Henri-Georges Clouzot, dans L'Express du 25 novembre 1968.
© / L'Express
"Pour son soixante et unième anniversaire, le 20 novembre, Paris a offert un beau cadeau au cinéaste Henri-Georges Clouzot : la bataille de La Prisonnière. Partisans et adversaires de ce film s'affrontent avec passion. Rien de ce que fait Clouzot n'engendre la tiédeur. Et voilà vingt-cinq ans que cela dure."
Au bon chic de la semaine
En 1968, Brigitte Bardot, déjà sensible à la cause animale, n'a pas encore abandonné les plateaux de cinéma pour la défense des bébés phoques au Canada. La mode est à la fourrure et aux peaux de bêtes. L'Express incite les Françaises à se laisser tenter : "Tendances mode 1968-1969, les poils gris, le phoque argent, l'opossum d'Australie, et un revenant allégé et rajeuni par une coupe simple : l'astrakan gris ou noir."

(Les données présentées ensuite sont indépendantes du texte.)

-- ==== Sys2Proof/Laws/Fp.lean ====
section
/-! SUPPORT. Single-precision numbers: what the fields of a word are, and that `roundFp` rounds as R343 and R348 say. -/

namespace Sys2Proof.Machine

/-! ## Fields -/

theorem fpFrac_eq (x : Word) : fpFrac x = x.toNat % 2 ^ 23 := by simp [fpFrac]

theorem fpExp_eq (x : Word) : fpExp x = x.toNat / 2 ^ 23 % 2 ^ 8 := by
  simp [fpExp, Nat.shiftRight_eq_div_pow]

theorem fpSign_eq (x : Word) : fpSign x = decide (2 ^ 31 ≤ x.toNat) := by
  have h := x.isLt
  have : fpSign x = x.msb := by simp [fpSign, BitVec.msb_eq_getLsbD_last]
  rw [this, BitVec.msb_eq_decide]

/-- The magnitude in units of 2^-149 of the word whose low 31 bits are `m` (R340). -/
def magnitude (m : Nat) : Nat := if m / 2 ^ 23 = 0 then m else (2 ^ 23 + m % 2 ^ 23) * 2 ^ (m / 2 ^ 23 - 1)

theorem fpMag_eq (x : Word) : fpMag x = magnitude (x.toNat % 2 ^ 31) := by
  have h1 : x.toNat / 2 ^ 23 % 2 ^ 8 = x.toNat % 2 ^ 31 / 2 ^ 23 := by omega
  have h2 : x.toNat % 2 ^ 31 % 2 ^ 23 = x.toNat % 2 ^ 23 := by omega
  unfold fpMag magnitude
  rw [fpExp_eq, fpFrac_eq, h1, h2]
  split
  · omega
  · rfl

theorem withSign_toNat (s : Bool) (x : Word) (h : x.toNat < 2 ^ 31) :
    (withSign s x).toNat = x.toNat + if s then 2 ^ 31 else 0 := by
  cases s
  · rfl
  · have e : x ||| signMask = x + signMask := by
      have : x &&& signMask = 0 := by
        apply BitVec.eq_of_getLsbD_eq
        intro i hi
        have hs : signMask.getLsbD i = decide (i = 31) := by
          unfold signMask
          revert hi i
          decide
        rw [BitVec.getLsbD_and, hs]
        by_cases hi31 : i = 31
        · subst hi31
          have : x.getLsbD 31 = fpSign x := rfl
          rw [this, fpSign_eq]
          simp
          omega
        · simp [hi31]
      exact (BitVec.add_eq_or_of_and_eq_zero _ _ this).symm
    have hm : signMask.toNat = 2 ^ 31 := rfl
    rw [withSign, if_pos rfl, e, BitVec.toNat_add, hm, if_pos rfl]
    omega

/-- The value in terms of the magnitude. -/
theorem fpValue_eq (x : Word) : fpValue x = (if fpSign x then -1 else 1) * (fpMag x : ℚ) / 2 ^ 149 := by
  unfold fpValue fpMag
  rw [mul_div_assoc]
  congr 1
  by_cases h : fpExp x = 0
  · simp only [h, if_true]
    rw [zpow_neg, div_eq_mul_inv]
    norm_num
  · simp only [h, if_false]
    have e : ((fpExp x : ℤ) - 150) = ((fpExp x - 1 : ℕ) : ℤ) - 149 := by omega
    rw [e, zpow_sub₀ (by norm_num), zpow_natCast]
    push_cast
    rw [mul_div_assoc]
    norm_num

theorem fpValue_eq_fpVal (x : Word) : fpValue x = (fpVal x : ℚ) / 2 ^ 149 := by
  rw [fpValue_eq, fpVal]
  split <;> push_cast <;> ring

/-! ## Rounding to an integer -/

/-- The nearest integer is at most half a unit away, and even when it is exactly half a unit away. -/
theorem roundNearest_spec (num : Nat) {den : Nat} (hd : 0 < den) :
    (2 * (roundNearest num den * den) ≤ 2 * num + den ∧ 2 * num ≤ 2 * (roundNearest num den * den) + den) ∧
      ((2 * (roundNearest num den * den) = 2 * num + den ∨ 2 * num = 2 * (roundNearest num den * den) + den) →
        roundNearest num den % 2 = 0) := by
  have h1 := Nat.div_add_mod num den
  have h2 := Nat.mod_lt num hd
  rw [Nat.mul_comm] at h1
  unfold roundNearest
  simp only
  generalize num / den = q at *
  generalize num % den = r at *
  split
  · next h =>
    have e : (q + 1) * den = q * den + den := by ring
    refine ⟨⟨by omega, by omega⟩, fun h3 => ?_⟩
    omega
  · next h =>
    refine ⟨⟨by omega, by omega⟩, fun h3 => ?_⟩
    omega

/-- No multiple of the unit is nearer, and one that is as near leaves an even result. -/
theorem roundNearest_nearest (num : Nat) {den : Nat} (hd : 0 < den) (z : Nat) :
    |((roundNearest num den * den : Nat) : ℤ) - num| ≤ |((z * den : Nat) : ℤ) - num| ∧
      (z ≠ roundNearest num den →
        |((z * den : Nat) : ℤ) - num| = |((roundNearest num den * den : Nat) : ℤ) - num| →
        roundNearest num den % 2 = 0) := by
  obtain ⟨⟨h1, h2⟩, h3⟩ := roundNearest_spec num hd
  generalize roundNearest num den = q at *
  have key : z = q ∨ z * den + den ≤ q * den ∨ q * den + den ≤ z * den := by
    rcases Nat.lt_trichotomy z q with h | h | h
    · right; left
      have := Nat.mul_le_mul_right den h
      rw [Nat.succ_mul] at this; exact this
    · exact .inl h
    · right; right
      have := Nat.mul_le_mul_right den h
      rw [Nat.succ_mul] at this; exact this
  rcases key with h | h
  · subst h; exact ⟨le_rfl, fun h => absurd rfl h⟩
  · generalize q * den = a at *
    generalize z * den = b at *
    rcases abs_cases ((a : ℤ) - num) with ⟨ha, ha'⟩ | ⟨ha, ha'⟩ <;>
      rcases abs_cases ((b : ℤ) - num) with ⟨hb, hb'⟩ | ⟨hb, hb'⟩ <;> rw [ha, hb] <;>
      exact ⟨by omega, fun _ he => h3 (by omega)⟩

/-! ## Words made from a scale and a significand -/

theorem magnitude_scaled {k q : Nat} (h : (k = 0 ∧ q ≤ 2 ^ 23) ∨ (2 ^ 23 ≤ q ∧ q ≤ 2 ^ 24)) :
    magnitude (k * 2 ^ 23 + q) = q * 2 ^ k := by
  unfold magnitude
  rcases h with ⟨rfl, h⟩ | ⟨h1, h2⟩
  · rcases Nat.lt_or_ge q (2 ^ 23) with hq | hq
    · rw [if_pos (by omega)]; simp
    · have e1 : (0 * 2 ^ 23 + q) / 2 ^ 23 = 1 := by omega
      have e2 : (0 * 2 ^ 23 + q) % 2 ^ 23 = 0 := by omega
      rw [e1, e2, if_neg (by omega)]
      omega
  · rcases Nat.lt_or_ge q (2 ^ 24) with hq | hq
    · have e1 : (k * 2 ^ 23 + q) / 2 ^ 23 = k + 1 := by omega
      have e2 : (k * 2 ^ 23 + q) % 2 ^ 23 = q - 2 ^ 23 := by omega
      rw [e1, e2, if_neg (by omega), show 2 ^ 23 + (q - 2 ^ 23) = q by omega, Nat.add_sub_cancel]
    · have e : q = 2 ^ 24 := by omega
      have e1 : (k * 2 ^ 23 + q) / 2 ^ 23 = k + 2 := by omega
      have e2 : (k * 2 ^ 23 + q) % 2 ^ 23 = 0 := by omega
      have e3 : 2 ^ (k + 2 - 1) = 2 * 2 ^ k := by rw [show k + 2 - 1 = k + 1 by omega, pow_succ]; ring
      rw [e1, e2, if_neg (by omega), e3]
      generalize 2 ^ k = p
      subst e
      omega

Rubrique Madame Express, dans le numéro du 25 novembre 1968.
© / L'Express
La minute des réclames (alcoolisées)
Sur le tapis angora, le cognac de l'Empereur rapproche les couples...

Publicité pour Courvoisier, dans L'Express du 25 novembre 1968.
© / L'Express
... et le minifût recueille tous les suffrages.

Publicité pour la bière Pelforth, dans L'Express du 25 novembre 1968.